(Bloomberg Opinion) -- Most anywhere you look in Latin America, ruin prospers. Violence? South and Central America and the Caribbean are home to 44 of the world’s 50 most murderous cities. Economic torpor? Latin America clocked its lowest growth in seven decades from 2014 to 2020. If currencies are a nation’s share price, then Latin America at year’s end looks like a global penny stock.
Blame Latin America’s paltry labor productivity (a quarter that of its emerging market peers) or its dismal schooling (15-year-olds are three years behind their counterparts in rich-world OECD countries). Never mind inequality (only 16% of Latin Americans see wealth distribution as fair), where the nations from Mexico to Chile are world-beaters. No wonder the headline across Latin America is of yet another lost decade.
Ten years ago, it was another story. The region was surging (indeed, Brazil was rocketing) ahead. Poverty had plunged and the chasm between haves and have-nots narrowed as never before. Latin America finally had grown a middle class.
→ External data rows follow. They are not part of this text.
-- ==== Sys2Proof/Word.lean ====
section
/-! DEFINITION. The word and byte types of LFPV's registers and command words (00_scope.md R7, 10_state.md R12). -/

namespace Sys2Proof

/-- A register value: every register is 32 bits wide (R7). -/
abbrev Word := BitVec 32

/-- One operand byte of a command word (30_encoding.md R60). -/
abbrev Byte := BitVec 8

end Sys2Proof
end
Now that downward mobility is back, it’s tempting to conclude that the 2000s were an optical illusion, and that Latin America has simply defaulted to backwardness and want. Yet today’s ugly landscape overshadows some solid advances. Green shoots of civic rectitude, social justice and transparency in government poke through the gloom. If well tended, they could help Latin America revive and even flourish.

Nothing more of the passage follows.